Type 2 inflammation is a pattern of immune response. Its physiological function is to defend the body against helminths, but a dysregulation of the type 2 inflammatory response has been implicated in the pathophysiology of several diseases.

Molecular biology 
IL-25, IL-33, and TSLP are alarmins released from damaged epithelial cells. These cytokines mediate the activation of type 2 T helper cells (Th2 cells), type 2 innate lymphoid cells (ILC2 cells), and dendritic cells.
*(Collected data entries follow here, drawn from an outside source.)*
-- ==== Sys2Proof/Tests/Slice0.lean ====
section
/-! SUPPORT. Tests of the model on small states, with expected values from spec/ (the rules' own examples and the vectors
of 95_test_vectors.md), and one witness per statement with hypotheses. -/

open Sys2Proof Sys2Proof.Machine Sys2Proof.Spec

namespace Sys2Proof.Tests

/-! ### Well-formedness: one ill-formed term per check -/

theorem test_wf_encFrame_seven_slots : (Instr.encFrame .standard 0 0 [0, 0, 0, 0, 0, 0, 0]).wf = false := by decide
theorem test_wf_encFilter_256_ids : (Instr.encFilter (List.replicate 256 0)).wf = false := by decide +kernel
theorem test_wf_illFormedRecord_is_deinit : (Instr.illFormedRecord [0x07]).wf = false := by decide
theorem test_wf_dataFrameStd_nine_bytes : (Instr.dataFrameStd false 0 (List.replicate 9 0) 0x55).wf = false := by decide
theorem test_wf_dataFrameExt_nine_bytes : (Instr.dataFrameExt false 0 (List.replicate 9 0) 0x55).wf = false := by decide
theorem test_wf_statusReport_fourteen_reserved :
    (Instr.statusReport 0 0 0 (List.replicate 14 0) 0).wf = false := by decide
theorem test_wf_configMsg_three_reserved : (Instr.configMsg 0 0 0 0 0 1 [0, 0, 0] 0).wf = false := by decide
theorem test_wf_filterEnable_256_ids : (Instr.filterEnable (List.replicate 256 0) 0).wf = false := by decide +kernel
theorem test_wf_filterEnable_is_cancel : (Instr.filterEnable [] 0x10).wf = false := by decide
theorem test_wf_ctrlDlcInvalid_dlc8 : (Instr.ctrlDlcInvalid 0xC8).wf = false := by decide
theorem test_wf_ctrlDlcInvalid_no_control : (Instr.ctrlDlcInvalid 0x4F).wf = false := by decide
theorem test_wf_frameInfoUnrecognized_55 : (Instr.frameInfoUnrecognized 0x55).wf = false := by decide
theorem test_wf_frameInfoUnrecognized_control : (Instr.frameInfoUnrecognized 0xC0).wf = false := by decide
theorem test_wf_statusPathOtherDisc_04 : (Instr.statusPathOtherDisc 0x04).wf = false := by decide

/-- R90, case by case: unknown operations, short and long records, kind 2, reserved sink bits. -/
theorem test_wf_records :
    recordWellFormed [] = false ∧ recordWellFormed [0x00] = false ∧ recordWellFormed [0x08] = false ∧
    recordWellFormed [0x01] = false ∧ recordWellFormed [0x01, 0xAA, 0xAA] = false ∧
    recordWellFormed (0x02 :: 0x02 :: List.replicate 13 0) = false ∧
    recordWellFormed (0x02 :: 0x00 :: List.replicate 12 0) = false ∧ recordWellFormed [0x03, 0x00] = false ∧
    recordWellFormed [0x04] = false ∧ recordWellFormed [0x04, 0x01, 0, 0, 0] = false ∧
    recordWellFormed [0x05, 0x00] = false ∧ recordWellFormed [0x06, 0x08] = false ∧ recordWellFormed [0x07, 0x00] = false := by
  decide

/-! ### Decoding: words written from the encodings -/

theorem test_decode_feed : decode .host [0x01, 0xAA] = some (.feed 0xAA, []) := by decide
/-- ENC-1 of 95_test_vectors.md. -/
theorem test_decode_encFrame :
    decode .host [0x02, 0x00, 0x00, 0x02, 0x00, 0x00, 0x08, 0x11, 0x22, 0x33, 0x44, 0x55, 0x66, 0x77, 0x88] =
      some (.encFrame .standard 0x200 8 [0x11, 0x22, 0x33, 0x44, 0x55, 0x66, 0x77, 0x88], []) := by decide
/-- PROG-4 of 95_test_vectors.md. -/
theorem test_decode_encConfig :
    decode .host [0x03, 0x05, 0x02, 0x78, 0x56, 0x34, 0x12, 0xFF, 0xFF, 0xFF, 0x1F, 0x01] =
      some (.encConfig 0x05 0x02 0x12345678 0x1FFFFFFF 0x01, []) := by decide
/-- PROG-4 of 95_test_vectors.md. -/
theorem test_decode_encFilter :
    decode .host [0x04, 0x02, 0x23, 0x01, 0x00, 0x00, 0xFF, 0xFF, 0xFF, 0x1F] =
      some (.encFilter [0x123, 0x1FFFFFFF], []) := by decide
theorem test_decode_encCancel : decode .host [0x05] = some (.encCancel, []) := by decide
/-- PROG-5 of 95_test_vectors.md: `INIT frame,byte` is 06 05. -/
theorem test_decode_init : decode .host [0x06, 0x05] = some (.init ⟨true, false, true⟩, []) := by decide
theorem test_decode_deinit : decode .host [0x07] = some (.deinit, []) := by decide
/-- LC-10 to LC-13 of 95_test_vectors.md. -/
theorem test_decode_illFormedRecord :
    decode .host [0x08] = some (.illFormedRecord [0x08], []) ∧
    decode .host [0x02, 0x02, 0, 0, 0, 0, 0, 0, 0, 0, 0, 0, 0, 0, 0] =
      some (.illFormedRecord [0x02, 0x02, 0, 0, 0, 0, 0, 0, 0, 0, 0, 0, 0, 0, 0], []) ∧
    decode .host [0x06, 0x08] = some (.illFormedRecord [0x06, 0x08], []) ∧
    decode .host [0x01] = some (.illFormedRecord [0x01], []) := by decide
/-- RX-13 of 95_test_vectors.md: bit 4 of the control byte is ignored, and a byte follows the message. -/
theorem test_decode_dataFrameStd :
    decode .wire [0xAA, 0xD8, 0x01, 0x00, 1, 2, 3, 4, 5, 6, 7, 8, 0x55, 0xAA] =
      some (.dataFrameStd true 0x001 [1, 2, 3, 4, 5, 6, 7, 8] 0x55, [0xAA]) := by decide
/-- ENC-3 of 95_test_vectors.md. -/
theorem test_decode_dataFrameExt :
    decode .wire [0xAA, 0xE1, 0xF0, 0xDE, 0xBC, 0x1A, 0xAA, 0x55] =
      some (.dataFrameExt false 0x1ABCDEF0 [0xAA] 0x55, []) := by decide
/-- EX-2 of 95_test_vectors.md. -/
theorem test_decode_statusReport :
    decode .wire ([0xAA, 0x55, 0x04, 0x00, 0x03, 0x02] ++ List.replicate 13 0x00 ++ [0x09]) =
      some (.statusReport 0 3 2 (List.replicate 13 0) 0x09, []) := by decide
/-- CFG-2 of 95_test_vectors.md. -/
theorem test_decode_configMsg :
    decode .wire [0xAA, 0x55, 0x12, 0x05, 0x02, 0x78, 0x56, 0x34, 0x12, 0xFF, 0xFF, 0xFF, 0x1F, 0x01, 0x01, 0, 0, 0, 0, 0x4B] =
      some (.configMsg 0x05 0x02 0x12345678 0x1FFFFFFF 0x01 0x01 [0, 0, 0, 0] 0x4B, []) := by decide
/-- FLT-2 of 95_test_vectors.md. -/
theorem test_decode_filterEnable :
    decode .wire [0xAA, 0x55, 0x10, 0x02, 0x23, 0x01, 0x00, 0x00, 0xFF, 0xFF, 0xFF, 0x1F, 0x52] =
      some (.filterEnable [0x123, 0x1FFFFFFF] 0x52, []) := by decide
theorem test_decode_filterCancel : decode .wire [0xAA, 0x55, 0x10, 0x00, 0x10] = some (.filterCancel, []) := by decide
theorem test_decode_ctrlDlcInvalid : decode .wire [0xAA, 0xC9] = some (.ctrlDlcInvalid 0xC9, []) := by decide
theorem test_decode_frameInfoUnrecognized :
    decode .wire [0xAA, 0xAA] = some (.frameInfoUnrecognized 0xAA, []) := by decide
theorem test_decode_statusPathOtherDisc :
    decode .wire [0xAA, 0x55, 0x05] = some (.statusPathOtherDisc 0x05, []) := by decide
/-- Serial bytes that complete no row are FEEDs, one at a time (log entry 5). -/
theorem test_decode_loose_byte :
    decode .wire [0x55, 0xAA] = some (.feed 0x55, [0xAA]) ∧ decode .wire [0xAA, 0xC1, 0x01] = some (.feed 0xAA, [0xC1, 0x01]) := by
  decide

/-- The host rows of spec/opcode_table.json by their match words, operand bytes zero. -/
theorem test_table_host_rows :
    decodeTableWord 8 0x01 = some (.feed 0) ∧
    decodeTableWord 8 0x02 = some (.encFrame .standard 0 0 [0, 0, 0, 0, 0, 0, 0, 0]) ∧
    decodeTableWord 8 0x03 = some (.encConfig 0 0 0 0 0) ∧ decodeTableWord 8 0x04 = some (.encFilter []) ∧
    decodeTableWord 8 0x05 = some .encCancel ∧ decodeTableWord 8 0x06 = some (.init ⟨false, false, false⟩) ∧
    decodeTableWord 8 0x07 = some .deinit ∧ decodeTableWord 8 0x00 = some (.illFormedRecord [0x00]) ∧
    decodeTableWord 8 0x08 = some (.illFormedRecord [0x08]) := by decide
/-- The wire rows by their match words, the bytes after them zero. -/
theorem test_table_wire_rows :
    decodeTableWord 16 0xAAC0 = some (.dataFrameStd false 0 [] 0) ∧
    decodeTableWord 16 0xAAE0 = some (.dataFrameExt false 0 [] 0) ∧
    decodeTableWord 24 0xAA5504 = some (.statusReport 0 0 0 (List.replicate 13 0) 0) ∧
    decodeTableWord 24 0xAA5512 = some (.configMsg 0 0 0 0 0 0 [0, 0, 0, 0] 0) ∧
    decodeTableWord 24 0xAA5510 = some (.filterEnable [] 0) ∧
    decodeTableWord 40 0xAA55100010 = some .filterCancel ∧
    decodeTableWord 16 0xAAC9 = some (.ctrlDlcInvalid 0xC9) ∧
    decodeTableWord 16 0xAA00 = some (.frameInfoUnrecognized 0) ∧
    decodeTableWord 24 0xAA5500 = some (.statusPathOtherDisc 0) := by decide +kernel

/-! ### Single steps -/

/-- A fresh Session after `INIT frame,status,byte`, with the byte sink's next answer `Ok`. -/
def live : State :=
  { State.reset with session := .fresh ⟨true, true, true⟩ 0, byteSinkAnswers := [.ok], draws := 1 }

/-- `live` after these serial bytes. -/
def fed (bytes : List Byte) : State :=
  match feedBytes bytes live with
  | .next s => s
  | .fault _ => live
  | .refused _ => live

/-- The state an outcome leads to. -/
def after : Out → State
  | .next s => s
  | .fault _ => .reset
  | .refused _ => .reset

/-- Whether an outcome is a next state. -/
def completes : Out → Bool
  | .next _ => true
  | .fault _ => false
  | .refused _ => false

/-- RX-35: 0xF0 is extended with DLC 0, so 0x55 is an identifier byte. -/
theorem test_feed_partial :
    (fed [0xAA, 0xF0, 0x34, 0x12, 0x55]).session.detectState = .idExt ∧
    (fed [0xAA, 0xF0, 0x34, 0x12, 0x55]).session.cursor = 5 ∧
    (fed [0xAA, 0xF0, 0x34, 0x12, 0x55]).session.pendingId = ⟨0x34, 0x12, 0x55, 0x00⟩ := by decide
/-- RX-14: the bad terminator AA is consumed. -/
theorem test_feed_bad_terminator :
    (after (exec (.feed 0xAA) (fed [0xAA, 0xC1, 0x01, 0x00, 0x42]))).trace = [] ∧
    (after (exec (.feed 0xAA) (fed [0xAA, 0xC1, 0x01, 0x00, 0x42]))).session.detectState = .waitStart := by decide
/-- ENC-9: an identifier out of range goes out uninterpreted, its low 16 bits. -/
theorem test_encFrame_out_of_range_id :
    (after (exec (.encFrame .standard 0x12345 0 [1, 2, 3, 4, 5, 6, 7, 8]) live)).trace =
      [.sendBytes [0xAA, 0xC0, 0x45, 0x23, 0x55] .ok, .result .ok] := by decide
/-- ENCR-2: the operand check precedes the sink-presence check. -/
theorem test_encFrame_dlc9_no_sink :
    (after (exec (.encFrame .standard 1 9 [0, 0, 0, 0, 0, 0, 0, 0])
      { live with session := .fresh ⟨false, false, false⟩ 0 })).trace = [.result .invalidArgument] := by decide
/-- CFG-3: the checksum wraps. -/
theorem test_encConfig_wraps :
    (after (exec (.encConfig 0xFF 0xFF 0xFFFFFFFF 0xFFFFFFFF 0xFF) live)).trace =
      [.sendBytes ([0xAA, 0x55, 0x12] ++ List.replicate 11 0xFF ++ [0x01, 0, 0, 0, 0, 0x08]) .ok, .result .ok] := by
  decide
/-- FLT-2: list order, little-endian, checksum 52. -/
theorem test_encFilter_list_order :
    (after (exec (.encFilter [0x123, 0x1FFFFFFF]) live)).trace =
      [.sendBytes [0xAA, 0x55, 0x10, 0x02, 0x23, 0x01, 0x00, 0x00, 0xFF, 0xFF, 0xFF, 0x1F, 0x52] .ok, .result .ok] := by
  decide
/-- FLT-4: `ENC_FILTER []` is refused by the operand check. -/
theorem test_encFilter_empty : (after (exec (.encFilter []) live)).trace = [.result .invalidArgument] := by decide
/-- ENCR-3: the byte sink's error is passed through. -/
theorem test_encCancel_sinkError :
    (after (exec .encCancel { live with byteSinkAnswers := [.err ⟨1⟩] })).trace =
      [.sendBytes [0xAA, 0x55, 0x10, 0x00, 0x10] (.err ⟨1⟩), .result (.sinkError ⟨1⟩)] := by decide
/-- ENCR-1: no byte sink. -/
theorem test_encCancel_no_sink :
    (after (exec .encCancel { live with session := .fresh ⟨true, true, false⟩ 0 })).trace = [.result .ok] := by decide
/-- LC-1: the sink bits come from the operand. -/
theorem test_init_sets_sinks :
    (after (exec (.init ⟨true, false, true⟩) { State.reset with initAnswers := [true] })).returned = some .handle ∧
    (after (exec (.init ⟨true, false, true⟩) { State.reset with initAnswers := [true] })).session.statusSinkPresent = false ∧
    (after (exec (.init ⟨true, false, true⟩) { State.reset with initAnswers := [true] })).session.byteSinkPresent = true := by
  decide
/-- LC-2: a failed INIT. -/
theorem test_init_fails :
    (after (exec (.init ⟨true, false, false⟩) { State.reset with initAnswers := [false] })).returned = some .null ∧
    (after (exec (.init ⟨true, false, false⟩) { State.reset with initAnswers := [false] })).session.life = .absent := by
  decide
theorem test_deinit_releases : (after (exec .deinit live)).session.life = .released := by decide
/-- EX-1 fed back. -/
theorem test_dataFrameStd_delivered :
    (after (exec (.dataFrameStd false 0x200 [0x11, 0x22, 0x33, 0x44, 0x55, 0x66, 0x77, 0x88] 0x55) live)).trace =
      [.frameEvent ⟨.standard, 0x200, 8, [0x11, 0x22, 0x33, 0x44, 0x55, 0x66, 0x77, 0x88]⟩] := by decide
/-- RX-17: 0x800 is the smallest standard identifier out of range. -/
theorem test_dataFrameStd_id_range : (after (exec (.dataFrameStd false 0x800 [] 0x55) live)).trace = [] := by decide
/-- RX-3. -/
theorem test_dataFrameExt_delivered :
    (after (exec (.dataFrameExt false 0x1ABCDEF0 [0xAA] 0x55) live)).trace =
      [.frameEvent ⟨.extended, 0x1ABCDEF0, 1, [0xAA]⟩] := by decide
/-- RX-19: 0x20000000 is the smallest extended identifier out of range. -/
theorem test_dataFrameExt_id_range : (after (exec (.dataFrameExt false 0x20000000 [] 0x55) live)).trace = [] := by decide
/-- ST-2: reserved bytes AA 55 are data; tx = 80, rx = FF. -/
theorem test_statusReport_delivered :
    (after (exec (.statusReport 0x7E 0xFF 0x80 (0xAA :: 0x55 :: List.replicate 11 0x11) 0xBB) live)).trace =
      [.statusEvent 0x80 0xFF] := by decide
/-- ST-4: a wrong checksum. -/
theorem test_statusReport_checksum :
    (after (exec (.statusReport 0 3 2 (List.replicate 13 0) 0x0A) live)).trace = [] := by decide
/-- RX-40: CFG-1's bytes are abandoned. -/
theorem test_configMsg_abandoned :
    (after (exec (.configMsg 0x03 0x01 0 0 0 0x01 [0, 0, 0, 0] 0x17) live)).trace = [] ∧
    (after (exec (.configMsg 0x03 0x01 0 0 0 0x01 [0, 0, 0, 0] 0x17) live)).session.detectState = .waitStart := by decide
/-- RX-43: `AA 55 10 01 55 AA 55 AA 0F` is abandoned twice. -/
theorem test_filterEnable_abandoned :
    (after (exec (.filterEnable [0xAA55AA55] 0x0F) live)).trace = [] ∧
    (after (exec (.filterEnable [0xAA55AA55] 0x0F) live)).session.detectState = .waitStart := by decide
/-- RX-42. -/
theorem test_filterCancel_abandoned :
    (after (exec .filterCancel live)).trace = [] ∧ (after (exec .filterCancel live)).session.cursor = 0 := by decide
/-- RX-12: C9 ends the message at once. -/
theorem test_ctrlDlcInvalid_resets : (after (exec (.ctrlDlcInvalid 0xC9) live)).session.detectState = .waitStart := by decide
/-- RX-31: 00 is discarded and the machine stays. -/
theorem test_frameInfoUnrecognized_stays :
    (after (exec (.frameInfoUnrecognized 0x00) live)).session.detectState = .frameInfo ∧
    (after (exec (.frameInfoUnrecognized 0x00) live)).session.cursor = 1 := by decide
/-- ST-7. -/
theorem test_statusPathOtherDisc_resets :
    (after (exec (.statusPathOtherDisc 0x05) live)).session.detectState = .waitStart := by decide
/-- LC-10: the refusal. -/
theorem test_illFormedRecord_refused : completes (step { live with input := [⟨.host, [0x08], false⟩] }) = false := by decide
Th2 cells and ILC2 cells secrete IL-4, IL-5 and IL-13.

IL-4 further drives CD4+ T cell differentiation towards the Th2 subtype and induces isotype switching to IgE in B cells. IL-4 and IL-13 stimulate trafficking of eosinophils to the site of inflammation, while IL-5 promotes both eosinophil trafficking and production.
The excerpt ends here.